The second chapter, introducing Abramovitch, is preceded by a first, in which Shehadeh presents a scene from when he is 8 years old. Lying on the family’s bed, he is examining his uncle’s stamp collection. He is fascinated by a particular stamp with a picture of “an extended arm with strong fingers gripping an orange and white flower” (p. 2). He wonders to himself: “What sort of body produces such a grip?” (p. 2). The stamp, his uncle says, is from Israel.
The first two chapters set up the narrative of the book, which alternates a description of the friendship with a description of the tightening grip of the Israeli occupation on Palestinian life. As the book progresses, the two narratives merge:
Inevitably, politics began to cast a dark shadow over my relationship with Henry. Unlike Henry, I did not have the luxury of ignoring politics. Henry might express his objection to what was taking place, but he never had to follow through with any concrete political action. He could go on with his life as if nothing was happening. Meanwhile, we Palestinians were subjected to harsh treatment by the Israeli forces—long curfews, house demolitions, censorship, and restrictions on academic freedom and travel (p. 25).

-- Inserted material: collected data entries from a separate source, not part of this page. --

-- ==== Sys2Proof/Decode.lean ====
section
/-! DEFINITION. Instruction words: the field layout (spec/03 R96 to R109), the opcode map (spec/04 R110 to R124), which values each
instruction's fields may take (the encoding table of its chapter), the decoder, and after it the encoder written from the same tables.
A word is accepted only when the instruction it is read as has exactly the word's fields, so that no bit is dropped. -/
namespace Sys2Proof

/-! ### Codes -/

/-- Format codes (R125). -/
def Fmt.code : Fmt → Nat
  | .i32 => 0 | .i64 => 1 | .i16 => 2 | .i8 => 3 | .f32 => 4 | .f64 => 5 | .bf16 => 6 | .f16 => 7
  | .e4m3 => 8 | .e5m2 => 9 | .e2m1 => 10 | .e3m2 => 11 | .e2m3 => 12 | .pb => 13 | .b128 => 14 | .none => 15

/-- The format of a code (R125). -/
def Fmt.ofCode : Nat → Fmt
  | 0 => .i32 | 1 => .i64 | 2 => .i16 | 3 => .i8 | 4 => .f32 | 5 => .f64 | 6 => .bf16 | 7 => .f16
  | 8 => .e4m3 | 9 => .e5m2 | 10 => .e2m1 | 11 => .e3m2 | 12 => .e2m3 | 13 => .pb | 14 => .b128 | _ => .none

/-- Destination class codes (R98). -/
def DClass.code : DClass → Nat
  | .vector => 0 | .scalar => 1 | .address => 2 | .predicate => 3 | .matrix => 4 | .system => 5 | .none => 6

/-- The class of a code; 0b111 is reserved (R98). -/
def DClass.ofCode : Nat → Option DClass
  | 0 => some .vector | 1 => some .scalar | 2 => some .address | 3 => some .predicate | 4 => some .matrix
  | 5 => some .system | 6 => some .none | _ => Option.none

/-- Rounding mode codes (R218). -/
def RMode.code : RMode → Nat
  | .rne => 0 | .rz => 1 | .ru => 2 | .rd => 3 | .rs => 4

def RMode.ofCode : Nat → Option RMode
  | 0 => some .rne | 1 => some .rz | 2 => some .ru | 3 => some .rd | 4 => some .rs | _ => none

/-- Order codes (R104). -/
def Order.code : Order → Nat
  | .rlx => 0 | .acq => 1 | .rel => 2 | .acqrel => 3 | .sc => 4

def Order.ofCode : Nat → Option Order
  | 0 => some .rlx | 1 => some .acq | 2 => some .rel | 3 => some .acqrel | 4 => some .sc | _ => none

/-- Condition codes of R193. -/
def Cond.code : Cond → Nat
  | .eq => 0 | .ne => 1 | .lt => 2 | .le => 3 | .gt => 4 | .ge => 5

def Cond.ofCode : Nat → Option Cond
  | 0 => some .eq | 1 => some .ne | 2 => some .lt | 3 => some .le | 4 => some .gt | 5 => some .ge | _ => none

/-- Condition codes of R234. -/
def FCond.code : FCond → Nat
  | .eq => 0 | .ne => 1 | .lt => 2 | .le => 3 | .gt => 4 | .ge => 5 | .un => 6

def FCond.ofCode : Nat → Option FCond
  | 0 => some .eq | 1 => some .ne | 2 => some .lt | 3 => some .le | 4 => some .gt | 5 => some .ge | 6 => some .un | _ => none

/-- Condition codes of R395. -/
def WCond.code : WCond → Nat
  | .eq => 0 | .ne => 1 | .ge => 2 | .lt => 3 | .seq => 4 | .any => 5

def WCond.ofCode : Nat → Option WCond
  | 0 => some .eq | 1 => some .ne | 2 => some .ge | 3 => some .lt | 4 => some .seq | 5 => some .any | _ => none

/-- Operation codes of `lred` and `lscan` (R243). -/
def ROp.code : ROp → Nat
  | .add => 0 | .min => 1 | .max => 2 | .and => 3 | .or => 4 | .xor => 5

def ROp.ofCode : Nat → Option ROp
  | 0 => some .add | 1 => some .min | 2 => some .max | 3 => some .and | 4 => some .or | 5 => some .xor | _ => none

def LaneMode.code : LaneMode → Nat
  | .linear => 0 | .offset => 1 | .index => 2

def LaneMode.ofCode : Nat → Option LaneMode
  | 0 => some .linear | 1 => some .offset | 2 => some .index | _ => none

Shehadeh’s trip to Jaffa, Israel, to visit his historical family home conveys the pain of erasure for Palestinians. He had secured a permit to travel overnight from Ramallah, Palestine, in the occupied West Bank to Israel. He left with great anticipation. In Jaffa, he found a derelict Palestinian enclave instead of the thriving cultural hub his family had left. Nonetheless, “all the money I had amassed could not buy me the feeling of being home” (p. 42). On his way back to Ramallah, he stopped at an Israeli nursery occupying the ruins of a Palestinian village. He went to the proprietor to demand that she explain how she could “establish her nursery on land expropriated from villagers who were now forced to live in crowded refugee camps with no land to cultivate for themselves” (p.55). But, instead, he bought some plants and accepted a free seedling, swallowing his rage.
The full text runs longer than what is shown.